Why you should include your tween
When you designed your daughter's nursery and transitioned her into a childhood bedroom, you likely made most of the decisions. Paint colors, bedding sets and curtains all worked together in your mind to create a room your child would love. When transitioning to tween rooms, though, tweens will want to have some input. Their rooms are becoming places not just to sleep and play but places they can dream, study — and yes, escape from the rest of the family when necessary. Giving your tween a say in the room design shows you value her opinion, even if it differs from your own.
Remember paint is temporary
Color might be the thing on which parents and kids find their opinions differing the most. Tweens may want something brighter and more bold than you'd planned, but remember paint is a — relatively — easy and inexpensive fix in terms of home decor. If you find that the chosen color is so bright it hurts your eyes, compromise with three neutral walls and a crazy, bright accent wall. Don't rush into a color. Paint companies like Valspar — sold at Lowe's — sell sample sizes of their paint, so you can see how the paint looks in a room before committing to a color (Lowe's, $4, shown in Swizzle Stick and Radiant Orchid).
Fun seating for tweens
Every tween needs a place to sit and read, write in her journal or simply curl up and think. Bean bag chairs are cozy options that can be moved around the room at will, making them perfect for days when tweens are chatting with their friends. Something fuzzy and colorful might be exactly perfect now, but consider buying a beanbag with a removable insert like the Fur-Rific Beanbag, so you can wash the cover and change it out if tastes change (PB Teen, $219). The Faux Fur Butterfly Chair is another comfortable option, and the rainbow cover will be bright enough for any color scheme (Justice, $30).
A desk of their own
As tweens begin to spend more time in their rooms, their desks become an important place. Let tweens know their homework, creative writing or drawing time is important by letting them select accessories for their desks. Teach organization skills with the Preppy Paper Desk Accessories in Pool Dottie (PB Teen, $39 for three pieces). A novelty desk lamp, like the Woopsy Blue Desk Lamp, will help keep things bright (Lamps Plus, $30).
Deck the walls
Wall art is another place where parents and tweens might clash. If your tween has a collection of photos or she's shown an interest in taking her own, display them with the whimsical Colorful Photo Frame Clock (Bespoke, $50). Future fashion designers don't have to give up their Barbie dolls! The framed Fashion Abigail Barbie Print feels more grown up than the Barbie Dream House, with a nod to the popular doll (Posh Tots, $135). For a little colorful fun, hang Lantern String Party Lights along the tops of the walls or around a window frame (Lamps Plus, $20).
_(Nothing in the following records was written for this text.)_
/-- The first replica of a rowput's row that failed, as its failure (R187, R210). -/
def State.rowDone (s : State) (c : RowCmd) (e : RowDone) : RowDone :=
  match s.replicas.find? (fun r => r.cmd == c.id && r.failed.isSome) with
  | some r => c.failAs (r.failed.getD 0)
  | none => e

/-- The completion of a command that has ended: what is left to write, its register result, its locks, its line and its place in the
queue (R209, R212). What a lost core's command writes is discarded (R207). -/
def State.finishRow (s : State) (core : Nat) (c : RowCmd) (e : RowDone) : State :=
  let done := s.rowDone c e
  let s1 := c.out.foldl (fun s x => s.ownWrite c.thread x.addr x.bytes)
    { s.lateBehind c.id with replicas := s.replicas.filter (fun r => !(r.cmd == c.id && r.failed.isSome)) }
  let s2 := if c.kind = .dot then s1.payOwed c.thread c.id e.result else s1
  (s2.modCore core (fun k =>
    let k1 := k.unlock s.time.toNat c.id
    { k1 with rows := k1.rows.filter (fun x => x.id != c.id) })).raiseChime c.thread c.ev done.failure

/-- ROW_COMMAND_START: the oldest command of the core's unit starts (R209). -/
def execRowCommandStart (core : Nat) (s : State) : Res :=
  match (s.coreAt core).rows with
  | [] => .next s
  | c :: _ =>
    if (s.ctxOfStation (stationOfCore core)).isSome then .next (s.modRow core c.id (fun c => { c with started := true }))
    else .next s

/-- The running command of a core's unit ends; a row of another device that has not come, a held page or a replica that is behind
keeps it running. -/
def State.completeRow (s : State) (core : Nat) : State :=
  let s1 := s.rowTurn core
  match s1.runningRow core with
  | none => s1
  | some c =>
    match c.ending with
    | none => s1
    | some e =>
      if c.d.delta = 0 ∧ s1.replicas.any (fun r => r.cmd == c.id && r.failed.isNone) then s1 else s1.finishRow core c e

/-- ROW_COMMAND_COMPLETION (R209 to R213). -/
def execRowCommandCompletion (core : Nat) (_ext : ExtAnswer) (s : State) : Res := .next (s.completeRow core)

/-! ### Row requests between devices (R214) -/

/-- The response to a row request (R214). -/
def responseTo (q : RowReq) (status : Nat) (row : List Byte) : OutPacket :=
  .rowResponse { srcdev := q.srcdev, dstdev := q.dstdev, ctx := q.ctx, status := status, addr := q.addr, reqids := [q.reqid]
                 row := wireShrink q.w row }

/-- Who serves a row packet of another device: the paired context, with its key tag, at the partition's lowest-numbered station, in
supervisor mode, since the packet carries none (R287; log entry 30). -/
def State.servingAgent (s : State) (ctx : Nat) (x : Context) (id : Nat) : RowAgent :=
  { station := s.homeOf ctx, ctx := ctx, tag := x.tag, user := false, place := 0xFFFFFFFF#32, who := .serve id, dev := none
    issued := s.time.toNat }

/-- A row request of another device at this holder, which reads the row in one tick for the paired context and sends it back,
narrowed under w (R100, R214, R287): whether it has been answered; not while its page is held (R229) or a router on the way is not
awake (R271). DESIGN CHOICE: one with the reserved wire format 7 is answered with status 4; R100 leaves how a packet with it is
rejected to the packet's chapter, and R214 does not say. -/
def State.answerRowRequest (s : State) (q : RowReq) (id since : Nat) : Bool × State :=
  let send (s : State) (p : OutPacket) : Bool × State := (true, s.sendPacket (s.granulePort q.srcdev q.addr) p)
  match (s.ctxAt q.ctx).filter (fun _ => bitAt s.host.podpair.toNat q.ctx && q.w != 7) with
  | none => send s (responseTo q 4 [])
  | some x =>
    let a := s.servingAgent q.ctx x id
    if since + 76000 ≤ s.time.toNat then send s (responseTo q 3 [])
    else if !s.routeOpen (s.wayTo a q.addr) then (false, s)
    else
      match (s.touchRoute (s.wayTo a q.addr)).engineRead a q.addr (2 ^ q.rlog) true with
      | (.row bs, s1) => send s1 (responseTo q 0 bs)
      | (.failed status, s1) => send s1 (responseTo q status [])
      | (.held, s1) => (false, s1)
      | (.remote _, s1) => send s1 (responseTo q 4 [])

/-- The acknowledgement of a row update of another device. -/
def State.sendRowAck (s : State) (u : RowUpd) (status : Nat) : Bool × State :=
  (true, s.sendPacket (s.granulePort u.device u.addr) (.rowAck u.device u.ctx u.reqid status))

/-- A row update of another device, under the paired context, and its acknowledgement (R100, R199, R285, R287), in the same way. -/
def State.answerRowUpdate (s : State) (u : RowUpd) (id since : Nat) : Bool × State :=
  match (s.ctxAt u.ctx).filter (fun _ => bitAt s.host.podpair.toNat u.ctx && u.w != 7) with
  | none => s.sendRowAck u 4
  | some x =>
    let a := s.servingAgent u.ctx x id
    if since + 76000 ≤ s.time.toNat then s.sendRowAck u 3
    else if !s.routeOpen (s.wayTo a u.addr) then (false, s)
    else
      match (s.touchRoute (s.wayTo a u.addr)).primaryOf a u.addr u.add with
      | (.ok pa, s1) =>
        match s1.updateAt a pa u.add u.dbl u.delta (wireWiden u.w u.row) with
        | (.failed status, s2) => s2.sendRowAck u status
        | (_, s2) => s2.sendRowAck u 0
      | (.error (.failed status), s1) => s1.sendRowAck u status
      | (.error .held, s1) => (false, s1)
      | (.error _, s1) => s1.sendRowAck u 4

/-- One try of a row packet of another device. -/
def State.answerAsk (s : State) (ask : RowAsk) (id since : Nat) : Bool × State :=
  match ask with
  | .lookup q => s.answerRowRequest q id since
  | .update u => s.answerRowUpdate u id since

/-- A row packet of another device arrives: it is answered, or waits here. -/
def State.takeAsk (s : State) (ask : RowAsk) : State :=
  match ({ s with nextId := s.nextId + 1 } : State).answerAsk ask s.nextId s.time.toNat with
  | (true, s1) => s1
  | (false, s1) => { s1 with serves := s1.serves ++ [{ id := s.nextId, since := s.time.toNat, ask := ask }] }

/-- A row packet that waits here is tried again; one whose page was held, not before 1,024 ticks (R229). -/
def State.serveRow (s : State) (id : Nat) : State :=
  match s.serves.find? (fun r => r.id == id) with
  | none => s
  | some r =>
    if s.held.any (fun e => e.who == .serve id) && decide (s.time.toNat < r.since + 1024) then s
    else
      match s.answerAsk r.ask id r.since with
      | (true, s1) => { s1 with serves := s1.serves.filter (fun x => x.id != id) }
      | (false, s1) => s1

/-- ROW_REQUEST. -/
def execRowRequest (q : RowReq) (s : State) : Res := .next (s.takeAsk (.lookup q))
Bedding for tween sweet dreams
Bedding for a tween room can go in two completely different directions. Let the bedding dictate the decor with patterns, colors and designs, like the Roxanna Comforter Set (Bed Bath & Beyond, $80 for twin). If you prefer to let wall art or accessories dictate the room's style, go with a simpler bedding set. The Color Solutions™ Duvet Cover comes in six different colors (Bed Bath & Beyond, $50 for twin).